Requirement:
The stretch from the line with "if v.record.isSome then" through the line with "then .failed ws else o" in the records below: write it out exactly, and nothing else.

Exercise input:

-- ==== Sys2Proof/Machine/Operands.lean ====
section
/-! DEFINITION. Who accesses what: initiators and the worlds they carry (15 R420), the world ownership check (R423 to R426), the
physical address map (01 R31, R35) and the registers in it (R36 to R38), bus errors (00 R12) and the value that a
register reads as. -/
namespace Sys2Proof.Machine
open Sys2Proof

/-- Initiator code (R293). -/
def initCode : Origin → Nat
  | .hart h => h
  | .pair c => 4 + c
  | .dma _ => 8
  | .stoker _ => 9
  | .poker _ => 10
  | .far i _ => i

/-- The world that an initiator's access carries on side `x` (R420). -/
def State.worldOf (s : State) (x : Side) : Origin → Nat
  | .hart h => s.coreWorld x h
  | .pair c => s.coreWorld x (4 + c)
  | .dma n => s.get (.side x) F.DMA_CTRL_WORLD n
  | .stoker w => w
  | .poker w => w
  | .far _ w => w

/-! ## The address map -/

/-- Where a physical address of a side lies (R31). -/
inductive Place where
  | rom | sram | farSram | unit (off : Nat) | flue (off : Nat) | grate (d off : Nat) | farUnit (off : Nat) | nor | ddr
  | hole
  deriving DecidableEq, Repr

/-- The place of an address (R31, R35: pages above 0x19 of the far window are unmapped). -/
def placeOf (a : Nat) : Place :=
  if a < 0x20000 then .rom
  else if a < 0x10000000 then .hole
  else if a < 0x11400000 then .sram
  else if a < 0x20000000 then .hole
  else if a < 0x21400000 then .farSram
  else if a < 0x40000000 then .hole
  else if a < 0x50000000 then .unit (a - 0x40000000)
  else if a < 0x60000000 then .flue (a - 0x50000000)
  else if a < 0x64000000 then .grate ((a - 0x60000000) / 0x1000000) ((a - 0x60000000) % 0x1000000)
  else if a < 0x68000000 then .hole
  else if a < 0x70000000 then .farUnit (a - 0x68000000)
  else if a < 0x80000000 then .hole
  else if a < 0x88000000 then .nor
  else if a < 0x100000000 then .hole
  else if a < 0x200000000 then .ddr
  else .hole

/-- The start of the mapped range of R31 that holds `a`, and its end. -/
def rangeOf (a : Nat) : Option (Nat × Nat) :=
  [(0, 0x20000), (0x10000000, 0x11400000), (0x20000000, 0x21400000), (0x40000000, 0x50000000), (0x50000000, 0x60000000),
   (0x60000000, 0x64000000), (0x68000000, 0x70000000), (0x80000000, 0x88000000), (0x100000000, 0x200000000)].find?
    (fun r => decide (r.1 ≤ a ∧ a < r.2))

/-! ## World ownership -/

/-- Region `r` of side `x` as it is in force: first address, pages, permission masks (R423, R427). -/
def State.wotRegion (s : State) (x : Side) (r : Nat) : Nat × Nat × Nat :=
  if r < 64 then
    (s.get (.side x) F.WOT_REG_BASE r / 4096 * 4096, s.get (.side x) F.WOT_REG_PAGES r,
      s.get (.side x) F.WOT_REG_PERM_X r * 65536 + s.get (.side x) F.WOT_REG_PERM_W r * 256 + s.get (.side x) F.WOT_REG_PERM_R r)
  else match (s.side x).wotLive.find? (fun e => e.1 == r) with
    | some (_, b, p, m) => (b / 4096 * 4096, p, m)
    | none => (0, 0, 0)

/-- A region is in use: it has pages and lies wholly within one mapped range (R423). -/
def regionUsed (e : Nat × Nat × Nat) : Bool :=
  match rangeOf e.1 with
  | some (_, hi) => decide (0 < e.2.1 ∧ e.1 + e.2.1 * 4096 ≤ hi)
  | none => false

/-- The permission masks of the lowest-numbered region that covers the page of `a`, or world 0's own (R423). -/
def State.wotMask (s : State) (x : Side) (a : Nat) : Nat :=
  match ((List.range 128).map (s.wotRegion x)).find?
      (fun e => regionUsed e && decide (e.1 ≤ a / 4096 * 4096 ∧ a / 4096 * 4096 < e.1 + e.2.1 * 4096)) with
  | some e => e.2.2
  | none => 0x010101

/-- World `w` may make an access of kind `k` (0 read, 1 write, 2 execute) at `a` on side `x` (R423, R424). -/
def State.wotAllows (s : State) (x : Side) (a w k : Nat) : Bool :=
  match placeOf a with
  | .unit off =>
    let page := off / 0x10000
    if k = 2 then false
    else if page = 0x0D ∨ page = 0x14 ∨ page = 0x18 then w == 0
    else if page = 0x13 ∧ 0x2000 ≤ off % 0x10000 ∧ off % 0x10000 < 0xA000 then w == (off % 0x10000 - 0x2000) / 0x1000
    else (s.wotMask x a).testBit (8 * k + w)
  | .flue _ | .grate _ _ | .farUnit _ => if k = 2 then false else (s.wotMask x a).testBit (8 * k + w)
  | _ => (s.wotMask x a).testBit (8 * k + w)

* * *

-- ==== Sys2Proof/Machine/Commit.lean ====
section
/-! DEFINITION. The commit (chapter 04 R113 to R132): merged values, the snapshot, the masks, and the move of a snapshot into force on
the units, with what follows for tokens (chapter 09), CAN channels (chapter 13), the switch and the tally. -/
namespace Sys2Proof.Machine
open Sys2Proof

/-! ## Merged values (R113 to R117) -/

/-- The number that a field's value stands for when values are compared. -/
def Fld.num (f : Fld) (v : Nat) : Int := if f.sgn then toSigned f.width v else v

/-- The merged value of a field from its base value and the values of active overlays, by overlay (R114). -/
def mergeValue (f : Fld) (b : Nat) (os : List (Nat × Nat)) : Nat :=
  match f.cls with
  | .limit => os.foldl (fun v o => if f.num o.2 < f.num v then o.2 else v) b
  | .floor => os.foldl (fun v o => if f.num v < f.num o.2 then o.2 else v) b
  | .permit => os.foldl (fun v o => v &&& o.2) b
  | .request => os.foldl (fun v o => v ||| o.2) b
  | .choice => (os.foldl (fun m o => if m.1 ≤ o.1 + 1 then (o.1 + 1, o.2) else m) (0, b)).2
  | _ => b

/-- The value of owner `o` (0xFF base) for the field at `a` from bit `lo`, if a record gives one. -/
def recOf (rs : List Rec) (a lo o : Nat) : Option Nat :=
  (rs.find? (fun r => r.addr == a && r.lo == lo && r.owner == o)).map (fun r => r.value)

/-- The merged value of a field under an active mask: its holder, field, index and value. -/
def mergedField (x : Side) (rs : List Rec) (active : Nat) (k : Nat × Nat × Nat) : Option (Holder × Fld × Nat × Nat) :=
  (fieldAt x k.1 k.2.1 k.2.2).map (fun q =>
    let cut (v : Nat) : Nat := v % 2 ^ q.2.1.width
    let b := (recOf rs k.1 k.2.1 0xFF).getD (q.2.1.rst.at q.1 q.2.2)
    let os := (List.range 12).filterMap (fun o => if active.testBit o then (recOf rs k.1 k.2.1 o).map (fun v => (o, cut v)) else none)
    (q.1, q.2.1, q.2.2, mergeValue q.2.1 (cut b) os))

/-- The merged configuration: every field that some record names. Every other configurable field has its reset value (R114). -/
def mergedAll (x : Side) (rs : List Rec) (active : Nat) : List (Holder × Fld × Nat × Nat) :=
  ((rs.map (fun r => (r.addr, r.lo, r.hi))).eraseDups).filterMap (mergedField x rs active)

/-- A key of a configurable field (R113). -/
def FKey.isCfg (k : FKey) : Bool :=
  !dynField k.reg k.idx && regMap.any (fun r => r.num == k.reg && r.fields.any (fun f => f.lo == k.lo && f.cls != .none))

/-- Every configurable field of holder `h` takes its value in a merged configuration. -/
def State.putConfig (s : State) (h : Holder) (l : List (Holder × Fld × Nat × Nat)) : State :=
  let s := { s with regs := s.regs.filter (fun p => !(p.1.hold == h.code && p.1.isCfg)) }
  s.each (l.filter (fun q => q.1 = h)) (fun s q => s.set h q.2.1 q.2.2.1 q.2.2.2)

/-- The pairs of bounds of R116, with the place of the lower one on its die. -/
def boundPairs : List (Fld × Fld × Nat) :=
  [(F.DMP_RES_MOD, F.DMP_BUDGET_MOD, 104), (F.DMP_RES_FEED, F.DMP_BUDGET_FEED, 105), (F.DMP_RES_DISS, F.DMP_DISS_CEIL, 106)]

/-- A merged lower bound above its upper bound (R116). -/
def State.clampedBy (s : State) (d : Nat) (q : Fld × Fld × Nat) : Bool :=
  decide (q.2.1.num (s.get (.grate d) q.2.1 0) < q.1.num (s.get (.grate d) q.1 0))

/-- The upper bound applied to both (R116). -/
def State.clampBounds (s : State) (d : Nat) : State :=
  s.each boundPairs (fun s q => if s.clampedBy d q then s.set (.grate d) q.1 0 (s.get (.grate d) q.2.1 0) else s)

---

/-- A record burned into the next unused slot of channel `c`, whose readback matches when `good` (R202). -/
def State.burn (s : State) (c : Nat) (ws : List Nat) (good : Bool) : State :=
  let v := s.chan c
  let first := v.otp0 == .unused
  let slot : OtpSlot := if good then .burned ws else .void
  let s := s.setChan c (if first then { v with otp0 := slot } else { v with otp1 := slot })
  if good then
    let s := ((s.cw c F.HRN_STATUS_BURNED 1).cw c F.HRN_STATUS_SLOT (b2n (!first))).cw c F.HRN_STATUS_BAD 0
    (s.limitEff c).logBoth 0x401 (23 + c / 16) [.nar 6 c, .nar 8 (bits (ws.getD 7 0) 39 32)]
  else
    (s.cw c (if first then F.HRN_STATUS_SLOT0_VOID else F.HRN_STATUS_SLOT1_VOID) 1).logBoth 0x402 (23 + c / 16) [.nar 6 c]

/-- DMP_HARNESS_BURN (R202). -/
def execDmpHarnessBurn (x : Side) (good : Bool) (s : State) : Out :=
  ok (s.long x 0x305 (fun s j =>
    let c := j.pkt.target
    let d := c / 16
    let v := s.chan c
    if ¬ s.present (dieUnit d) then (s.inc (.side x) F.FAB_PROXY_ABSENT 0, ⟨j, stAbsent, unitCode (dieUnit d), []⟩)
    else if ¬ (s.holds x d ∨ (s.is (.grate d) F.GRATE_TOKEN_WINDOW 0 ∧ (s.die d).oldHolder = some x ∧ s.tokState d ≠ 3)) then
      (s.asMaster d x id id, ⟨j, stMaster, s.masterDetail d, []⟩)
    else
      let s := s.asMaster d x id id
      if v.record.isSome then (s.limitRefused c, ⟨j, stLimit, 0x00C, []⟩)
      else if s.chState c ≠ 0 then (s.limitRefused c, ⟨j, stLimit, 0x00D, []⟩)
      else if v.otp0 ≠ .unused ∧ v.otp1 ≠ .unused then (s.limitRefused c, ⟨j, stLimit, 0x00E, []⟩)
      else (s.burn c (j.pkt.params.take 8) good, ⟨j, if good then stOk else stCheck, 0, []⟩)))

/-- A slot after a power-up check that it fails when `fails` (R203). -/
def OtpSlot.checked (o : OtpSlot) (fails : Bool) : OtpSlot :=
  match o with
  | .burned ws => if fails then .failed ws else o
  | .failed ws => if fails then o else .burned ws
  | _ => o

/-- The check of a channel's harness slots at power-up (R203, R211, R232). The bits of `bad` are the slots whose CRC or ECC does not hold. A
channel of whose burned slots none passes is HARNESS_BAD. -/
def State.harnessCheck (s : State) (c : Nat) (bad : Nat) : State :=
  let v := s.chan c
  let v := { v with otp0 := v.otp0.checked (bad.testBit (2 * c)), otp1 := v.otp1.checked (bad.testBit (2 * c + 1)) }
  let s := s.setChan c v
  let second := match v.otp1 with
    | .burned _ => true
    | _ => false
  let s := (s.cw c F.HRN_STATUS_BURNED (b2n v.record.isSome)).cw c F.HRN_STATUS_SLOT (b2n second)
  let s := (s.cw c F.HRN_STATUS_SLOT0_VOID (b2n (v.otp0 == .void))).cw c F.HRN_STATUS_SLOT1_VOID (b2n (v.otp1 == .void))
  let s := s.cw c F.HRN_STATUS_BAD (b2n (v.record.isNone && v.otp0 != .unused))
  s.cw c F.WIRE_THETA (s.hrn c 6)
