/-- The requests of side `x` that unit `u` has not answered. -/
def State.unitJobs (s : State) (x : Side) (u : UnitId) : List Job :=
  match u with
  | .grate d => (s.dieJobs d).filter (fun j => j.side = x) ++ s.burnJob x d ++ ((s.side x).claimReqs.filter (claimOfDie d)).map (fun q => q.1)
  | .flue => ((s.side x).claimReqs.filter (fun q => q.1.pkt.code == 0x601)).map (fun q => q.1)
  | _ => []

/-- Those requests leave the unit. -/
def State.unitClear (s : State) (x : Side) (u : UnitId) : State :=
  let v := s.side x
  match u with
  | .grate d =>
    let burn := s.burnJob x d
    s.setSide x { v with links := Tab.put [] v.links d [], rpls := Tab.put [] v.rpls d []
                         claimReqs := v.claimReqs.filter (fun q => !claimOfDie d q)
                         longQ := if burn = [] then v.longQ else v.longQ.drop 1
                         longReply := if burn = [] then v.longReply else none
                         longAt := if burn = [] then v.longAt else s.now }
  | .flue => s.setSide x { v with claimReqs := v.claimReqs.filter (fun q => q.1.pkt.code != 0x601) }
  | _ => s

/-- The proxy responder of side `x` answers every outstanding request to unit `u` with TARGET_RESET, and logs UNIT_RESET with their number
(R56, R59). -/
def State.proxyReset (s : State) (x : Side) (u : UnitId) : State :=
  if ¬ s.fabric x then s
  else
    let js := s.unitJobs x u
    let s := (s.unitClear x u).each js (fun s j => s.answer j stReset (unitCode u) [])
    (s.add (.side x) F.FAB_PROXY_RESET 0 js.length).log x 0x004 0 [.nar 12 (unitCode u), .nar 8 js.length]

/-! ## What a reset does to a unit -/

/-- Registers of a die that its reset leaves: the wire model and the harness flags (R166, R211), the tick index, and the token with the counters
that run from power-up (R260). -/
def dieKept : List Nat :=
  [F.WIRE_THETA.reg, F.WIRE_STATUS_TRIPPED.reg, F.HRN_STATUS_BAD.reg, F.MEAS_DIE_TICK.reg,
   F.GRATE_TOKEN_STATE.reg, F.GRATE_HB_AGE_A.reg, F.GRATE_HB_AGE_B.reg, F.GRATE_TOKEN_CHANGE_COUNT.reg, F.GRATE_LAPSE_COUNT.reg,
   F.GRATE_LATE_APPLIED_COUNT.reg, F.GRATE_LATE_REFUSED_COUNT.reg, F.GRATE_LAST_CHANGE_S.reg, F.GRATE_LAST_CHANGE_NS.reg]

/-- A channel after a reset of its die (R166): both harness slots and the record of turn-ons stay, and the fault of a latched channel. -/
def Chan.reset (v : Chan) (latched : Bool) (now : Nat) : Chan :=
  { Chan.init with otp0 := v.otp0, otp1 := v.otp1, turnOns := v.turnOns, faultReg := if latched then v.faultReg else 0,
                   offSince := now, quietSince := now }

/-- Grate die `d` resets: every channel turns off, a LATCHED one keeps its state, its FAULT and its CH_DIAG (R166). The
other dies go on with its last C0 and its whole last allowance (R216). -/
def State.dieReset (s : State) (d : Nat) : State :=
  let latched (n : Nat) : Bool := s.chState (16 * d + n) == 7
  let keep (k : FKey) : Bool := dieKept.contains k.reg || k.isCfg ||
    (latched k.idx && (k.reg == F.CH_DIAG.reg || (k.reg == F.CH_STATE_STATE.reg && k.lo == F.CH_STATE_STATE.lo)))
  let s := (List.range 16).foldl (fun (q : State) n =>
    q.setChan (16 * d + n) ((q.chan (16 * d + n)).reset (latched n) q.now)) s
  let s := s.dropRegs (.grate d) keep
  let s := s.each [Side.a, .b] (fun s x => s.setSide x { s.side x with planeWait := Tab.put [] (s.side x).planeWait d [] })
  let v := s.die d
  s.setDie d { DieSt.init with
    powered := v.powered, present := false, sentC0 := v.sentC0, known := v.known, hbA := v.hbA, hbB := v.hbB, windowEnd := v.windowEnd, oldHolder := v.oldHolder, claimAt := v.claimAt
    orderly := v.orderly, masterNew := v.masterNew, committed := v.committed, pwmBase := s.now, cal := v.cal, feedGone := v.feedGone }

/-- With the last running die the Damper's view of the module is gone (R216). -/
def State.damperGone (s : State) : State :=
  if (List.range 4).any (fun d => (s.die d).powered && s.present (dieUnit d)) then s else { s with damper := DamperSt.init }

Finished exercise:
      if v.record.isSome then (s.limitRefused c, ⟨j, stLimit, 0x00C, []⟩)
      else if s.chState c ≠ 0 then (s.limitRefused c, ⟨j, stLimit, 0x00D, []⟩)
      else if v.otp0 ≠ .unused ∧ v.otp1 ≠ .unused then (s.limitRefused c, ⟨j, stLimit, 0x00E, []⟩)
      else (s.burn c (j.pkt.params.take 8) good, ⟨j, if good then stOk else stCheck, 0, []⟩)))

/-- A slot after a power-up check that it fails when `fails` (R203). -/
def OtpSlot.checked (o : OtpSlot) (fails : Bool) : OtpSlot :=
  match o with
  | .burned ws => if fails then .failed ws else o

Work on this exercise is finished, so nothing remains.